4. Envisagez une proposition de consommateur. Si vous ne faites que rembourser vos soldes minimums et êtes incapable de réduire votre dette non garantie, le moment est peut-être venu de parler à un syndic autorisé en insolvabilité. Une proposition de consommateur peut nuire à votre crédit, mais ce pourrait être la solution idéale pour vous permettre de réduire vos versements mensuels minimums et vous éviter de vous retrouver aux prises avec un endettement insurmontable dans cinq ans.

5. Évaluez – soigneusement – la possibilité de vivre dans plus petit. Avant que les valeurs du marché ne chutent, demandez-vous s'il est temps de vendre et d'investir dans un bien immobilier moins coûteux.
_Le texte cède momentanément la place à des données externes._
theorem witness_AFairLosslessRunDeliversEverything :
    deliveredRun.Fair ∧ deliveredRun.ClientReads ∧ Inv (deliveredRun.st 0) ∧ (deliveredRun.st 0).br.sess = .Active ∧
    (∀ n, (deliveredRun.ev n).lossless = true) ∧ (∀ n, ¬ Wedged (deliveredRun.st n)) ∧
    (∀ n, (deliveredRun.st n).net.net_broken = false) := by
  have hfair := fair_of_quiet (r := deliveredRun) 4 (fun n hn => ?_) fun n hn a ha => ?_
  · refine ⟨hfair.1, hfair.2, by decide, rfl, fun n => ?_, fun n => ?_, fun n => ?_⟩
    · match n with
      | 0 => rfl
      | 1 => rfl
      | 2 => rfl
      | _ + 3 => rfl
    · match n with
      | 0 =>
        rintro ⟨_, b, hb, hc⟩
        obtain rfl : 0x52#8 = b := by simpa using (show some 0x52#8 = some b from hb)
        revert hc; decide
      | 1 => rintro ⟨_, b, hb, _⟩; cases hb
      | 2 => rintro ⟨_, b, hb, _⟩; cases hb
      | 3 => rintro ⟨_, b, hb, _⟩; cases hb
      | _ + 4 => rintro ⟨_, b, hb, _⟩; cases hb
    · match n with
      | 0 => rfl
      | 1 => rfl
      | 2 => rfl
      | 3 => rfl
      | _ + 4 => rfl
  · obtain ⟨m, rfl⟩ := Nat.exists_eq_add_of_le' hn; rfl
  · obtain ⟨m, rfl⟩ := Nat.exists_eq_add_of_le' hn
    refine quiet_disabled a (.inl rfl) (.inl rfl) rfl rfl rfl (fun h => ?_) ha
    cases h

/-- An idle and a wedged run that is over, and one that READ keeps waiting. -/
theorem witness_ARunThatIsOverStaysOver :
    (Inv stopped ∧ Over stopped ∧ Event.isOutside (.eng 0#1) = false ∧ ∃ t, stepEvent (.eng 0#1) stopped = .next t) ∧
    (Inv { stopped with cmd_q := [0x58#8] } ∧ Over { stopped with cmd_q := [0x58#8] }) ∧
    (Inv { stopped with cmd_q := [0x52#8], smp_q := List.replicate 16 0x30#8 } ∧
      Over { stopped with cmd_q := [0x52#8], smp_q := List.replicate 16 0x30#8 }) :=
  ⟨⟨by decide, by decide, rfl, _, rfl⟩, by decide, by decide⟩

/-- A reset after the session, and one within it. -/
theorem witness_ResetOutsideASessionRestoresTheEngine :
    ended.cfg.Admitted ∧ ended.br.sess.isEnded = true ∧ base.cfg.Admitted ∧ base.br.sess.isEnded = false := by decide

theorem witness_ASessionStartsFromTheLaunchPremise :
    stopped.cfg.Admitted ∧ stopped.br.sess.isEnded = true ∧ stopped.br.hbuf = [] := by decide

/-- The same state without its pins. -/
theorem witness_PinsShowTheRegisters :
    ∃ (t : State) (c : Config), exec .rst1 base = .next t ∧ c.P = base.cfg.P ∧ c.U = base.cfg.U ∧
      c.SMP_DEPTH = base.cfg.SMP_DEPTH ∧ c.HAS_SRST ≠ base.cfg.HAS_SRST :=
  ⟨_, { Config.atReset with HAS_SRST := false }, rfl, by decide⟩

/-- A tick that consumes and pushes, one that only consumes, one that does neither. -/
theorem witness_HandshakePortsReportTheTick :
    ((cmds [0x52#8]).cmd_en = 1#1 ∧ (cmds [0x52#8]).smp_en = 1#1 ∧ (cmds [0x51#8]).cmd_en = 1#1 ∧
      (cmds [0x51#8]).smp_en ≠ 1#1 ∧ (cmds [0x58#8]).cmd_en ≠ 1#1) ∧
    (∃ t, engStep (cmds [0x52#8]) = .next t) ∧ (∃ t, engStep (cmds [0x51#8]) = .next t) ∧
    (∃ t, engStep (cmds [0x58#8]) = .next t) := ⟨by decide, ⟨_, rfl⟩, ⟨_, rfl⟩, _, rfl⟩

end Sys2Proof.Tests
end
Face à l'incertitude ambiante, il est peut-être judicieux de tirer le meilleur parti de votre propriété et de minimiser vos dépenses de logement. En vivant dans moins grand, vous économisez non seulement sur les mensualités de votre prêt hypothécaire, mais aussi, habituellement, sur l’impôt foncier, l’assurance, les services publics, l’entretien et les frais accessoires.

Il est important de noter que certains marchés ont déjà connu des baisses importantes de la valeur des propriétés. Avant de faire une offre sur un bien plus petit, assurez-vous de pouvoir le vendre à un prix supérieur au montant restant dû sur votre prêt hypothécaire. Dans le cas contraire, la vente pourrait vous coûter beaucoup plus cher que prévu ! Surtout, faites vos recherches. Consultez des professionnels, comparez les taux et explorez les différentes options qui s’offrent à vous.
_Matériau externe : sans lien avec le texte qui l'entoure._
-- ==== Sys2Proof/Proofs/DriveCommands.lean ====
section
/-! SUPPORT. The drive commands (R71 to R79): one rule for the whole class, its operand read as the three signals' bits. -/

namespace Sys2Proof.Machine

open Sys2Proof

/-- The operand `tck tms tdi`, bit 2 first, carries those three bits (R56, R71). -/
theorem drv_operand_fields : ∀ tck tms tdi : Bit,
    tdiVal (tck ++ tms ++ tdi) = tdi ∧ tmsVal (tck ++ tms ++ tdi) = tms ∧ tckVal (tck ++ tms ++ tdi) = tck := by
  decide

/-- Every instruction of the drive class does `Drive(v)` with its class's operand, and nothing else (R71). -/
theorem exec_eq_drive {i : Instr} {v : BitVec 3} (hcls : i.cls = .drv v) (s : State) :
    exec i s = .next (drive v s) := by
  rw [exec_eq_apply, hcls]
  simp [State.apply, classAct, drive, cmdPop]

/-- The state after a drive command, by the bits of its operand (R71). -/
theorem exec_of_drv_bits {i : Instr} {tck tms tdi : Bit} (hcls : i.cls = .drv (tck ++ tms ++ tdi)) (s : State) :
    exec i s = .next { s with
      eng := { s.eng with tdi := tdi, tms := tms, tck := tck, timer := s.cfg.P - 1 }
      cmd_q := s.cmd_q.tail, pos := s.pos + 1 } := by
  obtain ⟨htdi, htms, htck⟩ := drv_operand_fields tck tms tdi
  rw [exec_eq_drive hcls, drive, htdi, htms, htck]
  rfl

/-- Settles O16: each command's operand is the concatenation of the bits it drives, so the class's rule gives its next
state. -/
theorem driveCommandsSetTheSignalsAndArm : Obligations.DriveCommandsSetTheSignalsAndArm := by
  refine ⟨fun s => ⟨?_, ?_, ?_, ?_, ?_, ?_, ?_, ?_⟩, rfl, rfl, rfl, rfl, rfl, rfl, rfl, rfl⟩ <;>
    exact exec_of_drv_bits rfl s

end Sys2Proof.Machine
end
Il est aussi important de reconnaître que les marchés du logement et de la location varient considérablement d’une région à l’autre du Canada. Dans certaines régions, les prix des maisons pourraient baisser, tandis que dans d’autres, la rareté des logements continue de soutenir des prix plus élevés. De même, même si les loyers se sont stabilisés sur certains marchés, l’accessibilité et la disponibilité des logements peuvent demeurer problématiques. Avant de prendre des décisions comme celle de réduire la taille de son logement ou de déménager dans une propriété locative, il est essentiel d’examiner attentivement les conditions du marché local, notamment les frais de transaction, la disponibilité des logements locatifs et l’accessibilité financière à long terme.

Si vous avez l’impression que, peu importe l’option, 1 + 1 n’égale plus 2, parlez à un syndic autorisé en insolvabilité. Les SAI sont là pour vous aider à comprendre vos options et à faire le choix le plus judicieux pour gérer votre budget.